Route information
- Existed: 2011–present

California section
- South end: San Diego near the Mexico–United States border
- Major intersections: USBR 50 in San Francisco, California; USBR 66 in Santa Monica, California;
- North end: Oregon state line near Crescent City, California

Washington section
- South end: Skagit–Snohomish county line near Lake McMurray, Washington
- Major intersections: USBR 87 near Lake McMurray, Washington; USBR 10 in Burlington, Washington; USBR 87 near Alger, Washington; USBR 87 near Bellingham, Washington;
- North end: Peace Arch Border Crossing in Blaine, Washington

Alaska section
- South end: Valdez, Alaska
- Major intersections: USBR 108 in Glennallen
- North end: USBR 8 in Delta Junction, Alaska

Location
- Country: United States
- States: California, Washington, Alaska

Highway system
- United States Bicycle Route System; List;
| ← USBR 90 |  | USBR 97 → |

= U.S. Bicycle Route 95 =

Long-distance cycling route in the United States

U.S. Bicycle Route 95 (USBR 95) is a U.S. Numbered Bicycle Route in California, Washington, and Alaska along the West Coast in the United States, that is also planned to run through Oregon. It has three designated sections in California, Washington, and Alaska. The first section, running from Valdez to Delta Junction in Alaska, was designated in May 2011.

==Route description==
The Alaska section, between Valdez and Delta Junction, was approved by the American Association of State Highway and Transportation Officials (AASHTO) in May 2011 as part of the first major expansion of the U.S. Bicycle Route System since 1982. It has connections to U.S. Bicycle Route 8 in Delta Junction and U.S. Bicycle Route 108 in Glennallen. USBR 95 is planned to eventually form a continuous link along the West Coast between San Diego and Alaska.

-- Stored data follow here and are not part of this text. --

-- ==== Sys2Proof/Machine/Ports.lean ====
section
/-! DEFINITION. The data ports (chapter 06): plug-ins and links, receive filtering, PAUSE and PFC, transmit queues and
gate lists. -/

namespace Sys2Proof.Machine

/-- A data-port MAC. -/
def getMac (s : State) (port : Nat) : Mac := if port = 0 then s.mac0 else s.mac1
def setMac (s : State) (port : Nat) (m : Mac) : State := if port = 0 then { s with mac0 := m } else { s with mac1 := m }

-- MAC counters of R207, by their place in the table.
def cRxFrames : Nat := 0
def cRxBytes : Nat := 1
def cRunt : Nat := 2
def cOversize : Nat := 3
def cFcsErr : Nat := 4
def cVlanDrop : Nat := 5
def cAddrDrop : Nat := 6
def cRxMacctl : Nat := 7
def cOverrun : Nat := 8
def cTxFrames : Nat := 9
def cTxBytes : Nat := 10
def cTxPause : Nat := 11
def cTxHeld : Nat := 12
def cTxNeverFits : Nat := 13
def cTxDiscard : Nat := 14
def cPauseWdog : Nat := 15
def cFecCorr : Nat := 16
def cFecUncorr : Nat := 17
def cLinkDown : Nat := 18

/-- Add to a MAC counter. -/
def macCount (s : State) (port c n : Nat) : State := bumpC s (oMacCounter port c) n

-- ## Cages and links (R183 to R187)

/-- R185: whether the module's state powers the cages: Active and Quiet, and a start that has reached phase 5, which the
sound initialisation of phases 1 to 4 at PWR_OK's row has brought about. -/
def cagesOn (s : State) : Bool := running s || (s.power.st = .starting && s.power.pwrOk)

/-- Cage power of a data port (MACn_CTRL.CAGE_EN and EN). -/
def cagePowered (s : State) (port : Nat) : Bool := cagesOn s && getB s (oMacCtrl port) 1 && getB s (oMacCtrl port) 0

/-- Cage power of a Grinal port (GRN_PORTp). -/
def grnPowered (s : State) (p : Nat) : Bool := running s && getB s (oGrnPort p) 1 && getB s (oGrnPort p) 0

/-- R182, R183, R185, R460: what PLUG reads once a powered cage's plug-in has been read: 16 W at most. -/
def plugValue (p : Option Plug) : Nat :=
  match p with
  | none => 0
  | some p =>
    if !p.answers then 5
    else if !p.cmis5 || !p.application then 3
    else if p.watts > 16 then 4
    else 2

/-- Initialise a data cage: what PLUG reads once CMIS initialisation has ended, and after a CMIS error the time of the next
try (R185). -/
def plugInit (s : State) (port : Nat) : State :=
  let m := getMac s port
  let v := if cagePowered s port then plugValue m.module_ else 6
  setMac s port { m with plug := v, plugAt := s.power.aon, cmisRetryAt := if v = 5 then some (now s + durS 5) else none }

/-- R185: PLUG as it reads: 0x1 in the TIME cycle in which the initialisation of a plug-in begins. Initialisation ends with
that cycle (DESIGN CHOICE, assumption 88). -/
def plugShown (s : State) (plug plugAt : Nat) : Nat :=
  if plugAt = s.power.aon && [2, 3, 4, 5].contains plug then 1 else plug

/-- A Grinal port by number: 0 GRINAL-E, 1 GRINAL-W. -/
def getGrnPort (s : State) (p : Nat) : GrnPort := if p = 0 then s.grn.east else s.grn.west
def setGrnPort (s : State) (p : Nat) (g : GrnPort) : State :=
  if p = 0 then { s with grn := { s.grn with east := g } } else { s with grn := { s.grn with west := g } }

/-- R460: a Grinal cage. -/
def grnPlugInit (s : State) (p : Nat) : State :=
  let g := getGrnPort s p
  let v := if grnPowered s p then plugValue g.module_ else 6
  setGrnPort s p { g with plug := v, plugAt := s.power.aon, cmisRetryAt := if v = 5 then some (now s + durS 5) else none }

/-- Frames waiting in a port's transmit queues. -/
def txWaiting (m : Mac) : Nat := (m.txq.map List.length).sum

/-- Every connection on a port is lost (R143, R186); `n` counts slots down. -/
def loseOnPort (s : State) (port n : Nat) : State :=
  match n with
  | 0 => s
  | n + 1 =>
    let s1 := loseOnPort s port n
    if (getSlot s1 n).connected && (getSlot s1 n).port == port then loseConn s1 n else s1

/-- PTP frames of a port that wait for room are given up. -/
def dropPtp (s : State) (port : Nat) : State :=
  { s with time := { s.time with ptpOut := s.time.ptpOut.filter (fun p => p.1 != port) } }

/-- R186: the frame being sent at a fall of LINK is cut off: it counts as discarded and not as sent. -/
def cutFrame (s : State) (port : Nat) : State :=
  let m := getMac s port
  let s0 := setMac s port { m with sending := none }
  match m.sending with
  | none => s0
  | some (f, t) =>
    if now s < t then
      let s1 := setRaw s0 (oMacCounter port cTxFrames) (regRaw s (oMacCounter port cTxFrames) - 1)
      let s2 := setRaw s1 (oMacCounter port cTxBytes) (regRaw s (oMacCounter port cTxBytes) - word f.len)
      macCount (emit s2 (.cutOff port f)) port cTxDiscard 1
    else s0

/-- R186: LINK falls from 1 to 0: queued frames are discarded, the frame being sent is cut off, the fall is counted and
shown, and the port's host connections are lost. Received pause ends with the link (DESIGN CHOICE, assumption 89). -/
def linkFalls (s : State) (port : Nat) (lf rf : Bool) : State :=
  let m := getMac s port
  let s1 := setMac s port { m with
    link := false
    localFault := lf
    remoteFault := rf
    txq := List.replicate 8 []
    replies := []
    paused := []
    stoppedSince := [] }
  if m.link then
    let s2 := cutFrame (macCount (macCount s1 port cTxDiscard (txWaiting m)) port cLinkDown 1) port
    let s3 := dropPkts (dropPtp s2 port) (fun p => p.port == port)
    let s4 := loseOnPort (raiseBit s3 (oMacStatus port) 16) port 8
    if lf then emit s4 (.remoteFaultSets port) else s4
  else s1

The Washington section, connecting the Snohomish County Centennial Trail to the Peace Arch Border Crossing in Blaine, was designated in 2017. It includes two concurrencies with USBR 87 at its southern terminus and through the Bellingham area. The route also intersects USBR 10 in Burlington.

The California section, spanning 1070 mi, runs from the Oregon state line north of Crescent City, to San Diego near the Mexico border, generally following California State Route 1 and U.S. Route 101 along the coast. The northern portion of the route to San Francisco was designated in 2021, and the remainder added in 2024.